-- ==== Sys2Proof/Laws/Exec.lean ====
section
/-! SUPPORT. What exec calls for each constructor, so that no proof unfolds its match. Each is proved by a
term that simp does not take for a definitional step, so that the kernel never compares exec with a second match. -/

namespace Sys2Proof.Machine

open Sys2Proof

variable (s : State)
* * *
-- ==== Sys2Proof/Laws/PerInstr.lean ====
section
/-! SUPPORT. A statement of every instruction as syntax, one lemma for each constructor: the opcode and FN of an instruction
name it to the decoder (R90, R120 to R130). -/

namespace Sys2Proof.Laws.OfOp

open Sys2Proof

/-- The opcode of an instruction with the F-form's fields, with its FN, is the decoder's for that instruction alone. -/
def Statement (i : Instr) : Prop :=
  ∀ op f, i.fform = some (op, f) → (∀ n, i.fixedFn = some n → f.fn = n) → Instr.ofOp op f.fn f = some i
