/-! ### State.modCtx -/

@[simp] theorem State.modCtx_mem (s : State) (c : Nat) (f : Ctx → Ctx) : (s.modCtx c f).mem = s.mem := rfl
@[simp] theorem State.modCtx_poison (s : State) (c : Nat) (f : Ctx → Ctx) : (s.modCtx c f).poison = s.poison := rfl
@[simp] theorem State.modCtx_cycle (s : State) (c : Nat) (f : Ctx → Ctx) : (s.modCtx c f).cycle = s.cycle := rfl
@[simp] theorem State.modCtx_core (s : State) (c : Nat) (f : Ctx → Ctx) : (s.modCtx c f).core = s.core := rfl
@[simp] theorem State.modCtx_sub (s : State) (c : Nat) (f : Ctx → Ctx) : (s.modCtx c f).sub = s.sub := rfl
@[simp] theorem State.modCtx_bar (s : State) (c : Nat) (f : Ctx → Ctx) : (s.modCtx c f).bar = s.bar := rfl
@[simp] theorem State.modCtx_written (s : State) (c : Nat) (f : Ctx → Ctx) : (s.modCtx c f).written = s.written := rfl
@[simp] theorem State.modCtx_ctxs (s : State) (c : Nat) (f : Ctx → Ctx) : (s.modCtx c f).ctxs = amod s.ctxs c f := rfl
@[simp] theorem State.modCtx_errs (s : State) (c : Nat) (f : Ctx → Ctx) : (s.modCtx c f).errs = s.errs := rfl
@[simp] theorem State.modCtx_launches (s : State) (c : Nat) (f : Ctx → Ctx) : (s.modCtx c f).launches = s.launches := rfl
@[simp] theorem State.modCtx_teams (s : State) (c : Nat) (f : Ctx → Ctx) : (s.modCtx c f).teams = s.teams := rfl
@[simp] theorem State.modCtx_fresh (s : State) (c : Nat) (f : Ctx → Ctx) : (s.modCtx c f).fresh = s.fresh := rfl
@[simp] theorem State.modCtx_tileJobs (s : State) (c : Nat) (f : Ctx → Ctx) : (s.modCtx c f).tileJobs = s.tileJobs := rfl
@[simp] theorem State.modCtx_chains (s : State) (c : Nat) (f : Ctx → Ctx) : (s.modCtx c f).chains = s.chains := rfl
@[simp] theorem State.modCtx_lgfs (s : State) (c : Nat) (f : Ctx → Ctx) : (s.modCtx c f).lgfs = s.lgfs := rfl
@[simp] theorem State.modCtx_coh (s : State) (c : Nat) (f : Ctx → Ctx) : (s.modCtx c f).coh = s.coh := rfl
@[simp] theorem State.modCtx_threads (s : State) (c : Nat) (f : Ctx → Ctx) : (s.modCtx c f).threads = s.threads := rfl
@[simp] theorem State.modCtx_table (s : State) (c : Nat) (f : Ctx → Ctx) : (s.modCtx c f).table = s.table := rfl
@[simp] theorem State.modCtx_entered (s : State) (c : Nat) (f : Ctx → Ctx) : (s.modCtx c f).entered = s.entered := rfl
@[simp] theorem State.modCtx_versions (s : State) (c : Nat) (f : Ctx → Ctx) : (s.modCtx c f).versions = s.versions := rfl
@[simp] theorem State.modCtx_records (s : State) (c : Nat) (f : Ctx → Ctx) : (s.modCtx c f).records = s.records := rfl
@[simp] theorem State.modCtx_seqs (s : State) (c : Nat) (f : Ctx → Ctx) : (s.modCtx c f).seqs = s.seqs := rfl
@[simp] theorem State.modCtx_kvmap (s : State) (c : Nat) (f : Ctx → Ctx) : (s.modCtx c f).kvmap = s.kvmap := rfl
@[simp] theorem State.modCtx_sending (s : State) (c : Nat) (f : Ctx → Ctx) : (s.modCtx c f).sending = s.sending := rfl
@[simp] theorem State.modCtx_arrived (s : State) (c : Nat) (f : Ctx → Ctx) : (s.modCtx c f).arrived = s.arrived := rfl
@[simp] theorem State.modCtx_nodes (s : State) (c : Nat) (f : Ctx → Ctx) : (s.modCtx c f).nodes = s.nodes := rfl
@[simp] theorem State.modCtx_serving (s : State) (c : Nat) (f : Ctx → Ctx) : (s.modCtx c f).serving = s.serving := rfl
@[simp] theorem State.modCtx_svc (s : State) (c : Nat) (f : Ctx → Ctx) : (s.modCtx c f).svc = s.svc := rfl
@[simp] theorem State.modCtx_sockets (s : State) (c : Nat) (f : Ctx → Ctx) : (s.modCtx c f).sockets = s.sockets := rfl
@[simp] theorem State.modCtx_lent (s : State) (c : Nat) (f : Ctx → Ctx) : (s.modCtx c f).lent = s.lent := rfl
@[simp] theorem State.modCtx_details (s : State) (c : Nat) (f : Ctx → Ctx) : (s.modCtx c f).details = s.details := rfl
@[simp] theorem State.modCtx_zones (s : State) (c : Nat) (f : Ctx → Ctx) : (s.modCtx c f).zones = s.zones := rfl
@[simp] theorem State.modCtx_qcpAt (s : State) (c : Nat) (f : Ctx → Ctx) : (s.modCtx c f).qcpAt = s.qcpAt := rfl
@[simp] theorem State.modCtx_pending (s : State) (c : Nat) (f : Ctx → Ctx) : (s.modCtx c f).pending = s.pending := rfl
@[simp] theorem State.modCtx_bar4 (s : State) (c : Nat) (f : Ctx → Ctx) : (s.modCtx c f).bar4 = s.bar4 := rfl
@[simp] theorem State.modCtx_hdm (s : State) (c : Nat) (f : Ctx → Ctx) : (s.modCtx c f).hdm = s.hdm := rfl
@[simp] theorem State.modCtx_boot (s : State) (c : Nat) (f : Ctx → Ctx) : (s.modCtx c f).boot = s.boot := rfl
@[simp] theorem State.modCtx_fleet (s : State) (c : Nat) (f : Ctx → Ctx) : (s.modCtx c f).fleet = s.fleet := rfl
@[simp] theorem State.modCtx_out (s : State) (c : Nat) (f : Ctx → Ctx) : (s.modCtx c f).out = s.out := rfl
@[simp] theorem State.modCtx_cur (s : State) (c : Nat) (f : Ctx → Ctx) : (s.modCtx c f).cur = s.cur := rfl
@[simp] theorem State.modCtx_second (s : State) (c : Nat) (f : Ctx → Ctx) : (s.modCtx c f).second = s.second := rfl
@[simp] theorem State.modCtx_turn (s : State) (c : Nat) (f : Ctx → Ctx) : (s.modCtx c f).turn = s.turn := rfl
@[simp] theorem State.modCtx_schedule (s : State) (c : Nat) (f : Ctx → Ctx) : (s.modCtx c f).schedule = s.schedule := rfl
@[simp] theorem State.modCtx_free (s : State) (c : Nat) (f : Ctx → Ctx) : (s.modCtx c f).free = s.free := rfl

Task description
Show all of the lines above in which "that" is present.

Result of this exercise
/-! SUPPORT. What exec calls for each constructor, so that no proof unfolds its match. Each is proved by a
term that simp does not take for a definitional step, so that the kernel never compares exec with a second match. -/
/-- The opcode of an instruction with the F-form's fields, with its FN, is the decoder's for that instruction alone. -/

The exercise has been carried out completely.